WORK REQUEST:
When you reach the line containing "let s2 := s1.cadenceTo c (cadenceDisabled" in the records below, start copying exactly, and stop once you have copied the line containing "def State.configureLens (s".

(Collected data entries)
────
-- ==== Sys2Proof/Machine/Commit.lean ====
section
/-! DEFINITION. COMMIT: validation of the staged records (8.5) and their application (8.6), with what
each block does when a record is applied. -/

namespace Sys2Proof.Machine

/-! ### Validation -/

/-- The staged records, by table index, in ascending order (R157, R161). -/
def Engine.records (e : Engine) : List (Nat × RecordBytes) :=
  (List.range e.load.count).map fun r => (e.load.first + r, recordBytes e.buffer r)

/-- The SETUP checks in their order (R162). -/
def State.setupChecks (s : State) (r : SetupRec) : List Check :=
  [⟨r.inRange, .badRange⟩, ⟨r.ordered, .badOrder⟩, ⟨r.hasControl, .badRoles⟩,
   ⟨r.ringFits s.pageBase, .badRing⟩, ⟨r.areaFits s.pageBase, .badArea⟩,
   ⟨!(r.newGeometry s.setup)
      || ((List.finRange 16).all (fun c : Fin 16 => !s.cameras[c].enable) && decide (s.holdCount = 0)
          && s.pool.slots.all fun x => decide (x.disp ≠ .retiring)), .busySlots⟩]

/-- The staged CAMERA records. -/
def Engine.cameraRecords (e : Engine) : List (Camera × CameraRec) :=
  e.records.map fun x => (Fin.ofNat 16 x.1, cameraOf x.2)

/-- The first failure among records that are checked one by one (R161). -/
def firstBad {α : Type} (table : TableId) (checks : α → List Check) (index : α → Nat) (l : List α) : Option Failure :=
  l.findSome? fun x => (firstFailure (checks x)).map fun reason => ⟨reason, table, index x⟩

/-- The slot check of R163: the running free count through the load's disables and enables in ascending
camera number; answers the first camera whose enable fails. -/
def State.slotCheck (s : State) : Nat → List (Camera × CameraRec) → Option Camera
  | _, [] => none
  | free, (c, r) :: rest =>
    if s.cameras[c].enable && !r.enable then s.slotCheck (free + s.freedByDisable c) rest
    else if r.enable && !s.cameras[c].enable then
      if r.k + s.setup.holdReserve ≤ free then s.slotCheck (free - r.k) rest else some c
    else s.slotCheck free rest

/-- Validation of a CAMERAS load (R163). -/
def State.validateCameras (s : State) (l : List (Camera × CameraRec)) : Option Failure :=
  match firstBad .cameras (fun x => cameraChecks s.pool.slotBytes x.1.val s.cameras[x.1] x.2)
      (fun x => x.1.val) l with
  | some f => some f
  | none => (s.slotCheck s.freeCount l).map fun c => ⟨.noSlot, .cameras, c.val⟩

/-- The layout store as it would stand after a LAYOUTS load (R165). -/
def stagedLayouts (old : Vector LayoutRec 32) (l : List (Nat × RecordBytes)) : Vector LayoutRec 32 :=
  l.foldl (fun v x => upd v (Fin.ofNat 32 x.1) (layoutOf x.2)) old

/-- The pane store as it would stand after a PANES load (R165). -/
def stagedPanes (old : Vector PaneRec 224) (l : List (Nat × RecordBytes)) : Vector PaneRec 224 :=
  l.foldl (fun v x => upd v (Fin.ofNat 224 x.1) (paneOf x.2)) old

/-- Walks the layouts that `walked` names, in ascending number; the first failure ends validation. -/
def walkLayouts (layouts : Vector LayoutRec 32) (panes : Vector PaneRec 224) (walked : Fin 32 → Bool) : Option Failure :=
  (List.finRange 32).findSome? fun l =>
    if walked l then walkChain panes l.val 10 (layouts.get l).head [] else none

/-- Validation of the staged records against the tables as they would stand (R161). -/
def State.validate (s : State) : Option Failure :=
  let e := s.engine
  let recs := e.records
  match e.load.table with
  | .setup => firstBad .setup (fun x => s.setupChecks (setupOf x.2)) (fun x => x.1) recs
  | .cameras => s.validateCameras e.cameraRecords
  | .screens => firstBad .screens (fun x => [⟨(screenOf x.2).inRange, .badRange⟩]) (fun x => x.1) recs
  | .doors => firstBad .doors (fun x => [⟨(doorOf x.2).inRange, .badRange⟩]) (fun x => x.1) recs
  | .layouts =>
    walkLayouts (stagedLayouts s.layouts recs) s.panes fun l => recs.any fun x => decide (x.1 = l.val)
  | .panes =>
    let panes := stagedPanes s.panes recs
    walkLayouts s.layouts panes fun l =>
      reaches panes (fun p => recs.any fun x => decide (x.1 = p)) (s.layouts.get l).head

/-! ### Application -/

/-- The Door Line Unit's part when a SETUP record is applied: the REVERSE request (R120) and the
debounce period (R112). -/
def State.setupDoors (s : State) (old new : SetupRec) : State :=
  let s1 := if levelActive s.doorUnit.reverse.accepted then s.redescribe .reverse old.reverse new.reverse else s
  if old.debounce ≠ new.debounce then s1.debounceChanged else s1

/-- A SETUP record is applied (R166): slot geometry (R1), role map, the Door Line Unit's part, and last
the report ring (R176), so that the first record of a new ring is the COMMIT's own COMMAND_DONE
(R181, R187). The Lens Monitor reads the new figures from the record when it next judges (R67). The
rest of the order is log entry 17. -/
def State.applySetup (s : State) (new : SetupRec) : State :=
  let s1 := { s with setup := new, pool := s.pool.regeometry new.slotBase new.slotUnits new.slotCount }
  let s2 := s1.setupDoors s.setup new
  { s2 with ring := s2.ring.reconfigure new.ringBase new.ringCapacity }

/-- Camera `c` has been disabled by a record (R7, R29, R65, R142): the frame in progress is discarded,
the ring dissolved, and the other blocks told. -/
def State.disableCamera (s : State) (c : Camera) (old new : CameraRec) : State :=
  let s1 := ((s.lensDrop c).signatureDrop c).slotsDisable c
  let s2 := s1.cadenceTo c (cadenceDisabled c s1.cadence[c])
  let s3 := s2.lensTo c (lensDisabled c old new s2.lens[c])
  s3.completeShort (fun x => decide (x.camera = c)) .disable

/-- Camera `c` has been enabled by a record (R6, R28, R64). -/
def State.enableCamera (s : State) (c : Camera) : State :=
  let s1 := s.slotsEnable c
  let s2 := s1.cadenceTo c (cadenceEnabled c s1.time s1.cadence[c])
  s2.lensTo c (lensEnabled c s2.lens[c])

/-- The Lens Monitor's part when a CAMERA record is applied (R66). -/
def State.configureLens (s : State) (c : Camera) (old new : CameraRec) : State :=
  s.lensTo c (lensConfigured c old new s.lens[c])

/-- A CAMERA record is applied: stored, then the disable or enable is carried out (R8, R163), with the
Lens Monitor's change after a disable and before an enable (R66), and a new period at once (R35). The
manual gives no order between these blocks' reports (R202, 9.2): that the Lens Monitor's LENS and
LEARN_END reports of the configuration go behind the HOLD COMPLETE reports of a disable, before the
CADENCE ENABLE report of an enable, and before the CADENCE TIMEOUT report of a shortened period is the
model's choice (log entry 24). -/
def State.applyCamera (s : State) (c : Camera) (new : CameraRec) : State :=
  let old := s.cameras[c]
  let s1 := s.setCamera c new
  if old.enable && !new.enable then (s1.disableCamera c old new).configureLens c old new
  else if new.enable && !old.enable then (s1.configureLens c old new).enableCamera c
  else
    let s2 := s1.configureLens c old new
    if new.enable && decide (old.period ≠ new.period) then s2.staleTimeout c else s2

/-- The validated load is applied, in ascending table index (R166). -/
def State.applyLoad (s : State) : State :=
  let e := s.engine
  match e.load.table with
  | .setup => e.records.foldl (fun s x => s.applySetup (setupOf x.2)) s
  | .cameras => e.cameraRecords.foldl (fun s x => s.applyCamera x.1 x.2) s
  | .screens => e.records.foldl (fun s x => s.applyScreen (Fin.ofNat 4 x.1) (screenOf x.2)) s
  | .layouts => { s with layouts := stagedLayouts s.layouts e.records }
  | .panes => { s with panes := stagedPanes s.panes e.records }
  | .doors => e.records.foldl (fun s x => s.applyDoor (Fin.ofNat 12 x.1) (doorOf x.2)) s

/-- The load changed SCREEN record `i`: its content differs from the record before (R166). -/
def screenChanged (before after : State) (i : Screen) : Bool := decide (before.screens[i] ≠ after.screens[i])

/-- Screen `i` is affected by the load that took the part from `before` to `after` (R167). -/
def affected (before after : State) (i : Screen) : Bool :=
  after.screens[i].enable
    && (screenChanged before after i
        || (List.finRange 32).any (fun l =>
            after.usesLayout i l.val && decide (before.layouts.get l ≠ after.layouts.get l))
        || (List.finRange 224).any (fun p =>
            after.usesPane i p.val && decide (before.panes.get p ≠ after.panes.get p)))

/-- The affected screens as a set. -/
def affectedSet (before after : State) : BitVec 4 :=
  BitVec.ofNat 4 (packBits ((List.finRange 4).map fun i => affected before after i))

end Sys2Proof.Machine
end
────
ANSWER SPACE:
  let s2 := s1.cadenceTo c (cadenceDisabled c s1.cadence[c])
  let s3 := s2.lensTo c (lensDisabled c old new s2.lens[c])
  s3.completeShort (fun x => decide (x.camera = c)) .disable

/-- Camera `c` has been enabled by a record (R6, R28, R64). -/
def State.enableCamera (s : State) (c : Camera) : State :=
  let s1 := s.slotsEnable c
  let s2 := s1.cadenceTo c (cadenceEnabled c s1.time s1.cadence[c])
  s2.lensTo c (lensEnabled c s2.lens[c])

/-- The Lens Monitor's part when a CAMERA record is applied (R66). -/
def State.configureLens (s : State) (c : Camera) (old new : CameraRec) : State :=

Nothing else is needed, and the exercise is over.